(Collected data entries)
»»

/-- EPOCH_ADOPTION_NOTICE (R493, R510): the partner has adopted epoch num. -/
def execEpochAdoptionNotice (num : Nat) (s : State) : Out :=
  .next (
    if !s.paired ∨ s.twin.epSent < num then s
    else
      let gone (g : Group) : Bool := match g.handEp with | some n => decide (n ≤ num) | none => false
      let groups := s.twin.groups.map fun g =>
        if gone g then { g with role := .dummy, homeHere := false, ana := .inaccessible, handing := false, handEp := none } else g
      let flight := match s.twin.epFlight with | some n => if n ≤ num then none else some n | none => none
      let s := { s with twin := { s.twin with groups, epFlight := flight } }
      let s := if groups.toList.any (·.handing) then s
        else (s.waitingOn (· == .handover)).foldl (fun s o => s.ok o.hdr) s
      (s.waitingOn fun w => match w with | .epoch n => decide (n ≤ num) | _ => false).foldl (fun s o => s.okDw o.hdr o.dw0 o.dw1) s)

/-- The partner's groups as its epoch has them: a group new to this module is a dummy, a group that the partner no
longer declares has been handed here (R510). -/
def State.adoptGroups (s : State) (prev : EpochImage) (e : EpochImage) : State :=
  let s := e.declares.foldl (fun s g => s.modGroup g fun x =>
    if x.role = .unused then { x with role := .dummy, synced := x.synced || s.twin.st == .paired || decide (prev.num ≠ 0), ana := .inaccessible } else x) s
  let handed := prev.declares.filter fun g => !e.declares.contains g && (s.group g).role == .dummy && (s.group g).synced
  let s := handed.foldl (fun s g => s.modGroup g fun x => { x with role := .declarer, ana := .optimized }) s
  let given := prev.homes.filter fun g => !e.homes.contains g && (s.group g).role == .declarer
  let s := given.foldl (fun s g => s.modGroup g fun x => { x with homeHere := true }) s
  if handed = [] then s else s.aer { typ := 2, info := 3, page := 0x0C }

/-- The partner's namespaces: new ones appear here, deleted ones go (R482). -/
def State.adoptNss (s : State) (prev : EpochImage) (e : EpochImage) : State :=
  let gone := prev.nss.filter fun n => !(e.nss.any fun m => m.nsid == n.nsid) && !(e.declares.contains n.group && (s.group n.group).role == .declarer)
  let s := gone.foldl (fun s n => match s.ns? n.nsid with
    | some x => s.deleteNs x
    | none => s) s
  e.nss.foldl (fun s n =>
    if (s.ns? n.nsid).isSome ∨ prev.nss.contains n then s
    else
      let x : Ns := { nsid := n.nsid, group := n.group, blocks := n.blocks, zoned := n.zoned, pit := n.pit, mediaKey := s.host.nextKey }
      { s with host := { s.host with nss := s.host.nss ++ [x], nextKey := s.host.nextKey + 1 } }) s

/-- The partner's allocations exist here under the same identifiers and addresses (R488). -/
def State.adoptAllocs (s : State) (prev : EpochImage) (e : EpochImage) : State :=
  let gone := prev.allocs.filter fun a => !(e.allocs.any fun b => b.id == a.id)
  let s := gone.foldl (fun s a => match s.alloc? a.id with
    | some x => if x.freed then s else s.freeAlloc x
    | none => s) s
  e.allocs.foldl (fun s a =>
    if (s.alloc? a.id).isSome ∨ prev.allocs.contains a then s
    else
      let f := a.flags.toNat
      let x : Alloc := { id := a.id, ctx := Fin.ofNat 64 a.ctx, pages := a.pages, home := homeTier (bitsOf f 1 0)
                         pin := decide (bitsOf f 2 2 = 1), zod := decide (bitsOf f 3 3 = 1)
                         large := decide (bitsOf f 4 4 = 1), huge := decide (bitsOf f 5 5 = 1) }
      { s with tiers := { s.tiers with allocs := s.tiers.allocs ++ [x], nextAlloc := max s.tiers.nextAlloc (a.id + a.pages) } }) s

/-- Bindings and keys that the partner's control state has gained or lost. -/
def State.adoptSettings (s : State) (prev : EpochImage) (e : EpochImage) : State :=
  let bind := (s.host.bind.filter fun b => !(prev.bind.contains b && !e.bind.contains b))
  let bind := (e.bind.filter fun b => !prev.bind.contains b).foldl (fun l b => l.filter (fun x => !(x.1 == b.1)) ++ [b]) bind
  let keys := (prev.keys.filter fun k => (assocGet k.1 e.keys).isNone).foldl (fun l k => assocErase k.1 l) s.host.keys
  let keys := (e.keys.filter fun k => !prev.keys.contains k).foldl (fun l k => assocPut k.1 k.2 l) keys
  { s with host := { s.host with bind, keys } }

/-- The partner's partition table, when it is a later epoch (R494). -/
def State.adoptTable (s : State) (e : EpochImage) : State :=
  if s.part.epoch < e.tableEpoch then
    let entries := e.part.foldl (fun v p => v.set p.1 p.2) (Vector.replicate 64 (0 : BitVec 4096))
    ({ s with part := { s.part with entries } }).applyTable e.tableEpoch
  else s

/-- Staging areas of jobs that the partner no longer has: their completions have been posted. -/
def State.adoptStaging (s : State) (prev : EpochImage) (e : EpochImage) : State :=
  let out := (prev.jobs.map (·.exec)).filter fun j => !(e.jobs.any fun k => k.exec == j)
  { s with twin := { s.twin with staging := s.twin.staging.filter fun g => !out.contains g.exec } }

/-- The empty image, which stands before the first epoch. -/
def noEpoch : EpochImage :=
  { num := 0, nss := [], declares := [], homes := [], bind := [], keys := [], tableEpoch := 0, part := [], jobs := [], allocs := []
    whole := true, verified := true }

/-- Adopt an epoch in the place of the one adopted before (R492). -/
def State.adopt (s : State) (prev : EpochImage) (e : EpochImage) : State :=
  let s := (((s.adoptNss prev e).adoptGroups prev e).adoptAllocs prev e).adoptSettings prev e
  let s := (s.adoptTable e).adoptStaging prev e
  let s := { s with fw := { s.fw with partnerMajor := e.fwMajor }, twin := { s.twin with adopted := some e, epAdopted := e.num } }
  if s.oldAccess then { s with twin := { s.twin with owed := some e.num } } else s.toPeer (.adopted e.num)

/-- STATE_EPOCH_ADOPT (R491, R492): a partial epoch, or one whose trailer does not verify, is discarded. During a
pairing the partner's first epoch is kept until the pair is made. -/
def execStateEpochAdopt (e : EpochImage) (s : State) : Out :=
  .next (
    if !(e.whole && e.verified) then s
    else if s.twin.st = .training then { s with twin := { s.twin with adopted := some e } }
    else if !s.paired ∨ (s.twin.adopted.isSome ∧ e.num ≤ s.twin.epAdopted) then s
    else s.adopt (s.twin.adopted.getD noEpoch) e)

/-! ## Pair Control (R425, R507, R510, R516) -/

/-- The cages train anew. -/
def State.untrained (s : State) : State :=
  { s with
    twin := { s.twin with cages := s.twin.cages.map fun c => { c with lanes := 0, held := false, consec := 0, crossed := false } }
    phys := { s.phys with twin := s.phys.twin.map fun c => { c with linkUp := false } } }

««

> **TASK ITEM**
From the first line to the last, transcribe the records exactly.

> **REPLY TO THE TASK**
/-- EPOCH_ADOPTION_NOTICE (R493, R510): the partner has adopted epoch num. -/
def execEpochAdoptionNotice (num : Nat) (s : State) : Out :=
  .next (
    if !s.paired ∨ s.twin.epSent < num then s
    else
      let gone (g : Group) : Bool := match g.handEp with | some n => decide (n ≤ num) | none => false
      let groups := s.twin.groups.map fun g =>
        if gone g then { g with role := .dummy, homeHere := false, ana := .inaccessible, handing := false, handEp := none } else g
      let flight := match s.twin.epFlight with | some n => if n ≤ num then none else some n | none => none
      let s := { s with twin := { s.twin with groups, epFlight := flight } }
      let s := if groups.toList.any (·.handing) then s
        else (s.waitingOn (· == .handover)).foldl (fun s o => s.ok o.hdr) s
      (s.waitingOn fun w => match w with | .epoch n => decide (n ≤ num) | _ => false).foldl (fun s o => s.okDw o.hdr o.dw0 o.dw1) s)

/-- The partner's groups as its epoch has them: a group new to this module is a dummy, a group that the partner no
longer declares has been handed here (R510). -/
def State.adoptGroups (s : State) (prev : EpochImage) (e : EpochImage) : State :=
  let s := e.declares.foldl (fun s g => s.modGroup g fun x =>
    if x.role = .unused then { x with role := .dummy, synced := x.synced || s.twin.st == .paired || decide (prev.num ≠ 0), ana := .inaccessible } else x) s
  let handed := prev.declares.filter fun g => !e.declares.contains g && (s.group g).role == .dummy && (s.group g).synced
  let s := handed.foldl (fun s g => s.modGroup g fun x => { x with role := .declarer, ana := .optimized }) s
  let given := prev.homes.filter fun g => !e.homes.contains g && (s.group g).role == .declarer
  let s := given.foldl (fun s g => s.modGroup g fun x => { x with homeHere := true }) s
  if handed = [] then s else s.aer { typ := 2, info := 3, page := 0x0C }

/-- The partner's namespaces: new ones appear here, deleted ones go (R482). -/
def State.adoptNss (s : State) (prev : EpochImage) (e : EpochImage) : State :=
  let gone := prev.nss.filter fun n => !(e.nss.any fun m => m.nsid == n.nsid) && !(e.declares.contains n.group && (s.group n.group).role == .declarer)
  let s := gone.foldl (fun s n => match s.ns? n.nsid with
    | some x => s.deleteNs x
    | none => s) s
  e.nss.foldl (fun s n =>
    if (s.ns? n.nsid).isSome ∨ prev.nss.contains n then s
    else
      let x : Ns := { nsid := n.nsid, group := n.group, blocks := n.blocks, zoned := n.zoned, pit := n.pit, mediaKey := s.host.nextKey }
      { s with host := { s.host with nss := s.host.nss ++ [x], nextKey := s.host.nextKey + 1 } }) s

/-- The partner's allocations exist here under the same identifiers and addresses (R488). -/
def State.adoptAllocs (s : State) (prev : EpochImage) (e : EpochImage) : State :=
  let gone := prev.allocs.filter fun a => !(e.allocs.any fun b => b.id == a.id)
  let s := gone.foldl (fun s a => match s.alloc? a.id with
    | some x => if x.freed then s else s.freeAlloc x
    | none => s) s
  e.allocs.foldl (fun s a =>
    if (s.alloc? a.id).isSome ∨ prev.allocs.contains a then s
    else
      let f := a.flags.toNat
      let x : Alloc := { id := a.id, ctx := Fin.ofNat 64 a.ctx, pages := a.pages, home := homeTier (bitsOf f 1 0)
                         pin := decide (bitsOf f 2 2 = 1), zod := decide (bitsOf f 3 3 = 1)
                         large := decide (bitsOf f 4 4 = 1), huge := decide (bitsOf f 5 5 = 1) }
      { s with tiers := { s.tiers with allocs := s.tiers.allocs ++ [x], nextAlloc := max s.tiers.nextAlloc (a.id + a.pages) } }) s

/-- Bindings and keys that the partner's control state has gained or lost. -/
def State.adoptSettings (s : State) (prev : EpochImage) (e : EpochImage) : State :=
  let bind := (s.host.bind.filter fun b => !(prev.bind.contains b && !e.bind.contains b))
  let bind := (e.bind.filter fun b => !prev.bind.contains b).foldl (fun l b => l.filter (fun x => !(x.1 == b.1)) ++ [b]) bind
  let keys := (prev.keys.filter fun k => (assocGet k.1 e.keys).isNone).foldl (fun l k => assocErase k.1 l) s.host.keys
  let keys := (e.keys.filter fun k => !prev.keys.contains k).foldl (fun l k => assocPut k.1 k.2 l) keys
  { s with host := { s.host with bind, keys } }

/-- The partner's partition table, when it is a later epoch (R494). -/
def State.adoptTable (s : State) (e : EpochImage) : State :=
  if s.part.epoch < e.tableEpoch then
    let entries := e.part.foldl (fun v p => v.set p.1 p.2) (Vector.replicate 64 (0 : BitVec 4096))
    ({ s with part := { s.part with entries } }).applyTable e.tableEpoch
  else s

/-- Staging areas of jobs that the partner no longer has: their completions have been posted. -/
def State.adoptStaging (s : State) (prev : EpochImage) (e : EpochImage) : State :=
  let out := (prev.jobs.map (·.exec)).filter fun j => !(e.jobs.any fun k => k.exec == j)
  { s with twin := { s.twin with staging := s.twin.staging.filter fun g => !out.contains g.exec } }

/-- The empty image, which stands before the first epoch. -/
def noEpoch : EpochImage :=
  { num := 0, nss := [], declares := [], homes := [], bind := [], keys := [], tableEpoch := 0, part := [], jobs := [], allocs := []
    whole := true, verified := true }

/-- Adopt an epoch in the place of the one adopted before (R492). -/
def State.adopt (s : State) (prev : EpochImage) (e : EpochImage) : State :=
  let s := (((s.adoptNss prev e).adoptGroups prev e).adoptAllocs prev e).adoptSettings prev e
  let s := (s.adoptTable e).adoptStaging prev e
  let s := { s with fw := { s.fw with partnerMajor := e.fwMajor }, twin := { s.twin with adopted := some e, epAdopted := e.num } }
  if s.oldAccess then { s with twin := { s.twin with owed := some e.num } } else s.toPeer (.adopted e.num)

/-- STATE_EPOCH_ADOPT (R491, R492): a partial epoch, or one whose trailer does not verify, is discarded. During a
pairing the partner's first epoch is kept until the pair is made. -/
def execStateEpochAdopt (e : EpochImage) (s : State) : Out :=
  .next (
    if !(e.whole && e.verified) then s
    else if s.twin.st = .training then { s with twin := { s.twin with adopted := some e } }
    else if !s.paired ∨ (s.twin.adopted.isSome ∧ e.num ≤ s.twin.epAdopted) then s
    else s.adopt (s.twin.adopted.getD noEpoch) e)

/-! ## Pair Control (R425, R507, R510, R516) -/

/-- The cages train anew. -/
def State.untrained (s : State) : State :=
  { s with
    twin := { s.twin with cages := s.twin.cages.map fun c => { c with lanes := 0, held := false, consec := 0, crossed := false } }
    phys := { s.phys with twin := s.phys.twin.map fun c => { c with linkUp := false } } }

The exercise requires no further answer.